*Dataset*.
************

-- ==== Sys2Proof/Laws/Retire.lean ====
section
/-! SUPPORT. What retiring does, said once: the frame of every step of `commit` and `advance`, and the lemma that a retired
instruction is `Retired`. -/

namespace Sys2Proof.Machine

open Sys2Proof

/-! ## Tables of gangs -/

theorem setGang_look (hw : Hw) (gk k : Nat) (f : Gang → Gang) :
    (hw.setGang gk f).gangs.look k = if k = gk then (hw.gangs.look gk).map f else hw.gangs.look k := Tab.look_upd _ _ _ _

theorem SamePart.refl (q : Part) : SamePart q q := ⟨⟨_, rfl⟩, fun _ => rfl⟩
theorem SamePart.trans {a b c : Part} (h : SamePart a b) (k : SamePart b c) : SamePart a c := by
  obtain ⟨t, rfl⟩ := h.rest
  obtain ⟨t', rfl⟩ := k.rest
  exact ⟨⟨t', rfl⟩, fun i => (k.ctx i).trans (h.ctx i)⟩

theorem OnlyGang.refl (gk : Nat) (a : Hw) : OnlyGang gk a a := ⟨rfl, fun _ => .refl _, rfl, rfl, rfl, rfl, rfl, fun _ _ => rfl⟩

theorem OnlyGang.trans {gk : Nat} {a b c : Hw} (h : OnlyGang gk a b) (k : OnlyGang gk b c) : OnlyGang gk a c :=
  ⟨k.pkg.trans h.pkg, fun p => (h.parts p).trans (k.parts p), k.cores.trans h.cores, k.clusters.trans h.clusters, k.blocks.trans h.blocks,
   k.launches.trans h.launches, k.sent.trans h.sent, fun i hi => (k.others i hi).trans (h.others i hi)⟩

theorem onlyGang_setGang (hw : Hw) (gk : Nat) (f : Gang → Gang) : OnlyGang gk hw (hw.setGang gk f) :=
  ⟨rfl, fun _ => .refl _, rfl, rfl, rfl, rfl, rfl, fun k hk => by rw [setGang_look]; simp [hk]⟩

theorem onlyGang_ops {gk : Nat} {a b : Hw} (h : OnlyGang gk a b) (o : List Op) (n m : Nat) :
    OnlyGang gk a { b with ops := o, nextId := n, phys := m } := ⟨h.1, h.2, h.3, h.4, h.5, h.6, h.7, h.8⟩

/-! ## The log of a stepped instruction -/

theorem SameButLogs.only {a b : Hw} (h : SameButLogs a b) (gk : Nat) : OnlyGang gk a b := by
  have := h.rest
  exact ⟨by rw [this], h.parts, by rw [this], by rw [this], by rw [this], by rw [this], by rw [this], fun k _ => by rw [this]⟩
theorem SameButLogs.gangs {a b : Hw} (h : SameButLogs a b) : b.gangs = a.gangs := by rw [h.rest]
theorem SameButLogs.ops {a b : Hw} (h : SameButLogs a b) : b.ops = a.ops := by rw [h.rest]

/-- Logging what a stepped instruction writes changes the log alone. -/
theorem logStep_frame (hw : Hw) (part gk p : Nat) (f : StepLog → StepLog) : SameButLogs hw (logStep hw part gk p f) := by
  have h0 : SameButLogs hw hw := ⟨rfl, fun _ => .refl _⟩
  unfold logStep
  split
  · split
    · split
      · refine ⟨rfl, fun i => ?_⟩
        simp only [Hw.setCtx, Hw.setPart, Hw.part, Tab.val_ins]
        split
        · subst i
          refine ⟨⟨_, rfl⟩, fun c => ?_⟩
          simp only [Tab.look_upd]
          split
          · rename_i h; rw [h]; cases Tab.look _ (gkCtx gk) <;> rfl
          · rfl
        · exact .refl _
      · exact h0
    · exact h0
  · exact h0

theorem finStep_frame (hw : Hw) (part gk p : Nat) : SameButLogs hw (finStep hw part gk p) := logStep_frame ..

/-! ## Operations in flight keep all but their destinations -/

theorem bare_markRelV (ops : List Op) (gk r : Nat) (m : Lanes) : (markRelV ops gk r m).map Op.bare = ops.map Op.bare := by
  simp only [markRelV, List.map_map]; congr 1; funext o; simp only [Function.comp]; (repeat' split) <;> rfl
theorem bare_markRelS (ops : List Op) (gk r p : Nat) : (markRelS ops gk r p).map Op.bare = ops.map Op.bare := by
  simp only [markRelS, List.map_map]; congr 1; funext o; simp only [Function.comp]; (repeat' split) <;> rfl
theorem bare_claimV (ops : List Op) (gk r l : Nat) : (claimV ops gk r l).map Op.bare = ops.map Op.bare := by
  simp only [claimV, List.map_map]; congr 1; funext o; simp only [Function.comp]; (repeat' split) <;> rfl
theorem bare_claimS (ops : List Op) (gk r p : Nat) : (claimS ops gk r p).map Op.bare = ops.map Op.bare := by
  simp only [claimS, List.map_map]; congr 1; funext o; simp only [Function.comp]; (repeat' split) <;> rfl

theorem vPending_markRelV (ops : List Op) (gk r : Nat) (m : Lanes) (gk' n l : Nat) :
    vPending (markRelV ops gk r m) gk' n l = vPending ops gk' n l := by
  simp only [vPending, markRelV, List.any_map]; congr 1; funext o; simp only [Function.comp]
  by_cases h : o.gk = gk
  · simp only [h, if_true]; cases hd : o.dst with
    | vec d k rel => by_cases hdr : d = r <;> simp [hdr, hd, h]
    | _ => simp [hd, h]
  · simp [h]

theorem sPending_markRelS (ops : List Op) (gk r p : Nat) (gk' q n : Nat) :
    sPending (markRelS ops gk r p) gk' q n = sPending ops gk' q n := by
  simp only [sPending, markRelS, List.any_map]; congr 1; funext o; simp only [Function.comp]
  by_cases h : o.gk = gk
  · simp only [h, if_true]; cases hd : o.dst with
    | scal d k rel => by_cases hdr : d = r ∧ bit p k = true <;> simp [hdr, hd, h]
    | _ => simp [hd, h]
  · simp [h]
theorem sPending_markRelV (ops : List Op) (gk r : Nat) (m : Lanes) (gk' q n : Nat) :
    sPending (markRelV ops gk r m) gk' q n = sPending ops gk' q n := by
  simp only [sPending, markRelV, List.any_map]; congr 1; funext o; simp only [Function.comp]
  by_cases h : o.gk = gk
  · simp only [h, if_true]; cases hd : o.dst with
    | vec d k rel => by_cases hdr : d = r <;> simp [hdr, hd, h]
    | _ => simp [hd, h]
  · simp [h]

/-! ## Allocation -/

theorem SameButImages.refl (a : Hw) : SameButImages a a := rfl
theorem SameButImages.trans {a b c : Hw} (h : SameButImages a b) (k : SameButImages b c) : SameButImages a c := by
  unfold SameButImages at *; rw [k, h]

theorem evict_frame (core ctx : Nat) (sc must : Bool) (busy : List Nat) (full : Hw → Bool) : ∀ (n : Nat) (hw h : Hw),
    evict hw core ctx sc must busy full n = some h → SameButImages hw h
  | 0, hw, h, he => by simp only [evict, Option.some.injEq] at he; subst he; rfl
  | n + 1, hw, h, he => by
    rw [evict] at he
    cases sc <;> cases must <;> simp only [if_true, if_false, Bool.false_eq_true, Bool.not_true, Bool.not_false, Bool.true_and,
      Bool.false_and] at he
    all_goals
      repeat' split at he
      all_goals first
        | cases he; rfl
        | cases he
        | exact SameButImages.trans (by exact rfl) (evict_frame core ctx _ _ busy full n _ h he)

theorem reload_frame (hw : Hw) (core ctx : Nat) (touch : List Nat) : SameButImages hw (reload hw core ctx touch) := by
  unfold reload; split <;> rfl

theorem makeRoom_frame {hw h : Hw} {core ctx v s : Nat} {busy : List Nat} (he : makeRoom hw core ctx busy v s = some h) :
    SameButImages hw h := by
  obtain ⟨h1, e1, e2⟩ := Option.bind_eq_some_iff.1 he
  exact (evict_frame _ _ _ _ _ _ _ _ _ e1).trans (evict_frame _ _ _ _ _ _ _ _ _ e2)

************

The whole listing needs repeating. Match each line exactly.

*Exercise output*.
-- ==== Sys2Proof/Laws/Retire.lean ====
section
/-! SUPPORT. What retiring does, said once: the frame of every step of `commit` and `advance`, and the lemma that a retired
instruction is `Retired`. -/

namespace Sys2Proof.Machine

open Sys2Proof

/-! ## Tables of gangs -/

theorem setGang_look (hw : Hw) (gk k : Nat) (f : Gang → Gang) :
    (hw.setGang gk f).gangs.look k = if k = gk then (hw.gangs.look gk).map f else hw.gangs.look k := Tab.look_upd _ _ _ _

theorem SamePart.refl (q : Part) : SamePart q q := ⟨⟨_, rfl⟩, fun _ => rfl⟩
theorem SamePart.trans {a b c : Part} (h : SamePart a b) (k : SamePart b c) : SamePart a c := by
  obtain ⟨t, rfl⟩ := h.rest
  obtain ⟨t', rfl⟩ := k.rest
  exact ⟨⟨t', rfl⟩, fun i => (k.ctx i).trans (h.ctx i)⟩

theorem OnlyGang.refl (gk : Nat) (a : Hw) : OnlyGang gk a a := ⟨rfl, fun _ => .refl _, rfl, rfl, rfl, rfl, rfl, fun _ _ => rfl⟩

theorem OnlyGang.trans {gk : Nat} {a b c : Hw} (h : OnlyGang gk a b) (k : OnlyGang gk b c) : OnlyGang gk a c :=
  ⟨k.pkg.trans h.pkg, fun p => (h.parts p).trans (k.parts p), k.cores.trans h.cores, k.clusters.trans h.clusters, k.blocks.trans h.blocks,
   k.launches.trans h.launches, k.sent.trans h.sent, fun i hi => (k.others i hi).trans (h.others i hi)⟩

theorem onlyGang_setGang (hw : Hw) (gk : Nat) (f : Gang → Gang) : OnlyGang gk hw (hw.setGang gk f) :=
  ⟨rfl, fun _ => .refl _, rfl, rfl, rfl, rfl, rfl, fun k hk => by rw [setGang_look]; simp [hk]⟩

theorem onlyGang_ops {gk : Nat} {a b : Hw} (h : OnlyGang gk a b) (o : List Op) (n m : Nat) :
    OnlyGang gk a { b with ops := o, nextId := n, phys := m } := ⟨h.1, h.2, h.3, h.4, h.5, h.6, h.7, h.8⟩

/-! ## The log of a stepped instruction -/

theorem SameButLogs.only {a b : Hw} (h : SameButLogs a b) (gk : Nat) : OnlyGang gk a b := by
  have := h.rest
  exact ⟨by rw [this], h.parts, by rw [this], by rw [this], by rw [this], by rw [this], by rw [this], fun k _ => by rw [this]⟩
theorem SameButLogs.gangs {a b : Hw} (h : SameButLogs a b) : b.gangs = a.gangs := by rw [h.rest]
theorem SameButLogs.ops {a b : Hw} (h : SameButLogs a b) : b.ops = a.ops := by rw [h.rest]

/-- Logging what a stepped instruction writes changes the log alone. -/
theorem logStep_frame (hw : Hw) (part gk p : Nat) (f : StepLog → StepLog) : SameButLogs hw (logStep hw part gk p f) := by
  have h0 : SameButLogs hw hw := ⟨rfl, fun _ => .refl _⟩
  unfold logStep
  split
  · split
    · split
      · refine ⟨rfl, fun i => ?_⟩
        simp only [Hw.setCtx, Hw.setPart, Hw.part, Tab.val_ins]
        split
        · subst i
          refine ⟨⟨_, rfl⟩, fun c => ?_⟩
          simp only [Tab.look_upd]
          split
          · rename_i h; rw [h]; cases Tab.look _ (gkCtx gk) <;> rfl
          · rfl
        · exact .refl _
      · exact h0
    · exact h0
  · exact h0

theorem finStep_frame (hw : Hw) (part gk p : Nat) : SameButLogs hw (finStep hw part gk p) := logStep_frame ..

/-! ## Operations in flight keep all but their destinations -/

theorem bare_markRelV (ops : List Op) (gk r : Nat) (m : Lanes) : (markRelV ops gk r m).map Op.bare = ops.map Op.bare := by
  simp only [markRelV, List.map_map]; congr 1; funext o; simp only [Function.comp]; (repeat' split) <;> rfl
theorem bare_markRelS (ops : List Op) (gk r p : Nat) : (markRelS ops gk r p).map Op.bare = ops.map Op.bare := by
  simp only [markRelS, List.map_map]; congr 1; funext o; simp only [Function.comp]; (repeat' split) <;> rfl
theorem bare_claimV (ops : List Op) (gk r l : Nat) : (claimV ops gk r l).map Op.bare = ops.map Op.bare := by
  simp only [claimV, List.map_map]; congr 1; funext o; simp only [Function.comp]; (repeat' split) <;> rfl
theorem bare_claimS (ops : List Op) (gk r p : Nat) : (claimS ops gk r p).map Op.bare = ops.map Op.bare := by
  simp only [claimS, List.map_map]; congr 1; funext o; simp only [Function.comp]; (repeat' split) <;> rfl

theorem vPending_markRelV (ops : List Op) (gk r : Nat) (m : Lanes) (gk' n l : Nat) :
    vPending (markRelV ops gk r m) gk' n l = vPending ops gk' n l := by
  simp only [vPending, markRelV, List.any_map]; congr 1; funext o; simp only [Function.comp]
  by_cases h : o.gk = gk
  · simp only [h, if_true]; cases hd : o.dst with
    | vec d k rel => by_cases hdr : d = r <;> simp [hdr, hd, h]
    | _ => simp [hd, h]
  · simp [h]

theorem sPending_markRelS (ops : List Op) (gk r p : Nat) (gk' q n : Nat) :
    sPending (markRelS ops gk r p) gk' q n = sPending ops gk' q n := by
  simp only [sPending, markRelS, List.any_map]; congr 1; funext o; simp only [Function.comp]
  by_cases h : o.gk = gk
  · simp only [h, if_true]; cases hd : o.dst with
    | scal d k rel => by_cases hdr : d = r ∧ bit p k = true <;> simp [hdr, hd, h]
    | _ => simp [hd, h]
  · simp [h]
theorem sPending_markRelV (ops : List Op) (gk r : Nat) (m : Lanes) (gk' q n : Nat) :
    sPending (markRelV ops gk r m) gk' q n = sPending ops gk' q n := by
  simp only [sPending, markRelV, List.any_map]; congr 1; funext o; simp only [Function.comp]
  by_cases h : o.gk = gk
  · simp only [h, if_true]; cases hd : o.dst with
    | vec d k rel => by_cases hdr : d = r <;> simp [hdr, hd, h]
    | _ => simp [hd, h]
  · simp [h]

/-! ## Allocation -/

theorem SameButImages.refl (a : Hw) : SameButImages a a := rfl
theorem SameButImages.trans {a b c : Hw} (h : SameButImages a b) (k : SameButImages b c) : SameButImages a c := by
  unfold SameButImages at *; rw [k, h]

theorem evict_frame (core ctx : Nat) (sc must : Bool) (busy : List Nat) (full : Hw → Bool) : ∀ (n : Nat) (hw h : Hw),
    evict hw core ctx sc must busy full n = some h → SameButImages hw h
  | 0, hw, h, he => by simp only [evict, Option.some.injEq] at he; subst he; rfl
  | n + 1, hw, h, he => by
    rw [evict] at he
    cases sc <;> cases must <;> simp only [if_true, if_false, Bool.false_eq_true, Bool.not_true, Bool.not_false, Bool.true_and,
      Bool.false_and] at he
    all_goals
      repeat' split at he
      all_goals first
        | cases he; rfl
        | cases he
        | exact SameButImages.trans (by exact rfl) (evict_frame core ctx _ _ busy full n _ h he)

theorem reload_frame (hw : Hw) (core ctx : Nat) (touch : List Nat) : SameButImages hw (reload hw core ctx touch) := by
  unfold reload; split <;> rfl

theorem makeRoom_frame {hw h : Hw} {core ctx v s : Nat} {busy : List Nat} (he : makeRoom hw core ctx busy v s = some h) :
    SameButImages hw h := by
  obtain ⟨h1, e1, e2⟩ := Option.bind_eq_some_iff.1 he
  exact (evict_frame _ _ _ _ _ _ _ _ _ e1).trans (evict_frame _ _ _ _ _ _ _ _ _ e2)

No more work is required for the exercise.